Annotating a genome using the SEED servers (via the command line or Perl code)

Suppose that you have a newly sequenced bacterial or archaeal genome.

You have a number of options if you want to get a rapid, fairly

accurate annotation:

1. You can run the genome through RAST, which will give you

an attempt at a comprehensive annotation that is

browsable.

2. You can use our Mac-App or PC-App to get a very rapid

estimate.

3. You can run a few command line scripts that call the

RNA-encoding genes and protein-encoding genes, asserts

functions for the gene products, and produces an initial

metabolic reconstruction.

4. You can programmatically call the RNAs, PEGs, identify the

functions, and generate an initial metabolic

reconstruction.

This short tutorial will describe the last two options.

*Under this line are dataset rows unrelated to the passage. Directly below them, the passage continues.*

-- ==== Sys2Proof/Machine/Exchange.lean ====
section
/-! DEFINITION. The exchange, block transfer and block search group (42_exchange_block R220 to R233). A repeating
instruction runs one iteration per step (R233, D26). -/

namespace Sys2Proof.Machine

/-- `EX DE,HL` (R220). -/
def execExDeHl (s : State) : Result :=
  .next { fetchOp s with d := s.h, e := s.l, h := s.d, l := s.e }

/-- `EX AF,AF'` (R221). -/
def execExAfAf (s : State) : Result :=
  .next { fetchOp s with a := s.a', f := s.f', a' := s.a, f' := s.f }

/-- `EXX` (R222). -/
def execExx (s : State) : Result :=
  .next { fetchOp s with
    b := s.b', c := s.c', d := s.d', e := s.e', h := s.h', l := s.l'
    b' := s.b, c' := s.c, d' := s.d, e' := s.e, h' := s.h, l' := s.l }

/-- The bus cycles and the writes of `EX (SP),HL` and `EX (SP),XY` after the fetches (R223): the high byte is written
first; MEMPTR takes the word read. -/
def exchangeTop (v : Word) (t : State) : State :=
  let read := cycle (t.sp + 1) 1 (cycle16 t.sp t)
  let written := store8 t.sp (loByte v) (store8 (t.sp + 1) (hiByte v) read)
  { internal t.sp 2 written with memptr := read16 t t.sp }

/-- `EX (SP),HL` (R223). -/
def execExSpHl (s : State) : Result := .next (setHl (read16 s s.sp) (exchangeTop s.hl (fetchOp s)))

/-- `EX (SP),XY` (R224). -/
def execExSpXy (xy : XY) (s : State) : Result :=
  .next (setXy xy (read16 s s.sp) (exchangeTop (getXy s xy) (fetchOp2 s)))

/-- One transfer (R225, R227): `delta` is 1 or −1. -/
def transfer (delta : Word) (s : State) : State :=
  let v := read8 s s.hl
  let t := internal s.de 2 (store8 s.de v (cycle s.hl 3 (fetchOp2 s)))
  setBc (s.bc - 1) (setDe (s.de + delta) (setHl (s.hl + delta)
    { t with f := ldBlockFlags s.f s.a v (s.bc - 1) }))

/-- What a repeating transfer or search adds when it repeats (R226, R230): five T-states at `a`, PC back to the
instruction, MEMPTR its address + 1. -/
def repeatBlock (a : Word) (s : State) : State :=
  let t := repeatPc (internal a 5 s)
  { t with memptr := t.pc + 1 }

/-- `LDI` (R225). -/
def execLdi (s : State) : Result := .next (transfer 1 s)

/-- `LDD` (R227). -/
def execLdd (s : State) : Result := .next (transfer (-1) s)

/-- `LDIR` (R226): repeats while the new BC is not 0. -/
def execLdir (s : State) : Result :=
  let t := transfer 1 s
  .next (if t.bc ≠ 0 then repeatBlock s.de t else t)

/-- `LDDR` (R228). -/
def execLddr (s : State) : Result :=
  let t := transfer (-1) s
  .next (if t.bc ≠ 0 then repeatBlock s.de t else t)

/-- One comparison (R229, R231): `delta` is 1 or −1. -/
def search (delta : Word) (s : State) : State :=
  let v := read8 s s.hl
  let t := internal s.hl 5 (cycle s.hl 3 (fetchOp2 s))
  setBc (s.bc - 1) (setHl (s.hl + delta)
    { t with f := cpBlockFlags s.f s.a v (s.bc - 1), memptr := s.memptr + delta })

/-- `CPI` (R229). -/
def execCpi (s : State) : Result := .next (search 1 s)

/-- `CPD` (R231). -/
def execCpd (s : State) : Result := .next (search (-1) s)

/-- `CPIR` (R230): repeats while the new BC is not 0 and there is no match. -/
def execCpir (s : State) : Result :=
  let t := search 1 s
  .next (if t.bc ≠ 0 ∧ s.a ≠ read8 s s.hl then repeatBlock s.hl t else t)

/-- `CPDR` (R232). -/
def execCpdr (s : State) : Result :=
  let t := search (-1) s
  .next (if t.bc ≠ 0 ∧ s.a ≠ read8 s s.hl then repeatBlock s.hl t else t)

end Sys2Proof.Machine
end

Calling RNA-Encoding Genes Using a Command Line Script

Suppose that you have the contigs of a newly-sequence genome in a file

called DNA.fasta. You need to know the genus, species, and whether

the genome is bacterial or archaeal. To be concrete, suppose that the

file contigs contains the genome of a Buchnera aphidicola (which is a

bacteria). Then,

svr_find_rnas Buchnera aphidicola bacteria < contigs > RNA.fasta 2> RNA.tbl

A fasta file of the DNA encoding the RNA genes is written to

RNA.fasta, and a 5-column tab-separated table describing the location

and function of each of the identified genes is written to RNA.tbl.

This tool was originally coded by Niels Larsen and we thank him for

making it available.

To identify the protein-encoding genes (PEGs) and get the translations

of the identified genes, one would use

svr_call_genes < contigs > translations.fasta 2> PEG.tbl

The is a 4-column tab-separated table containing

1. an arbitary ID of the form "prot_nnnnn"

2. the contig containing the gene

3. the position of the first character of the gene

4. the position of the last character of the gene

If the beginning position is less than the ending position, the gene

is on the '+' strand; otherwise, it is on the '-' strand. The

coordinates include both the start and stop codons, unless the gene

runs off the end of a contig. The genes are called by Glimmer3 [see

http://www.cbcb.umd.edu/software/glimmer/], and again we are thankful

for being able to use such a fine tool (yes, eventually there will be

better gene caller's, but Glimmer was certainly a major contribution

to the community).

Note that you do not have functions for the protein-encoding genes.

To get those, you might use

svr_assign_using_figfams < translations.fasta > estimates.of.function 2> failed.to assign.function

This will write a 3-column tab-separated table. The columns are as follows:

1. A "score" that relates to reliability. The higher, the more reliable.

Values usually range from 1 to several hundred. We suggest that you run

some benchmark genomes through (genomes for which you have the annotations),

and you can acquire some feel for the correspondence of reliability and score.

2. An ID from the input file.

3. The function we would assign to the protein.

This will fairly rapidly assign functions to PEGs that clearly match one of our

protein families, and it will tell you which translations could not be accurately

assigned a function using FIGfams. If you want the server to try to assign a function

to all translations (assinging "hypothetical protein" in cases it could not make any

other assignment) add the -all option:

svr_assign_using_figfams -all < translations.fasta > estimates.of.function

Finally, to place the PEGs into subsystems, you can use

svr_metabolic_reconstruction < estimates.of.function > metabolic.reconstruction 2> pegs.not.used.in.reconstruction

This will write two files. the file metabolic reconstruction will contain input lines

that can be placed in subsystems. Each line will have two appended columns: the subsystem

name and the variant code. The second file, pegs.not.used.in.reconstruction, will contain

the lines from the input file corresponding to PEGs that could not be placed into any

subsystem.

Accessing Annotation Services from a Perl Program

The actual Perl code to perform the steps illustrated above is fairly straightforward.

We will cover each of the steps using short snippets of Perl code.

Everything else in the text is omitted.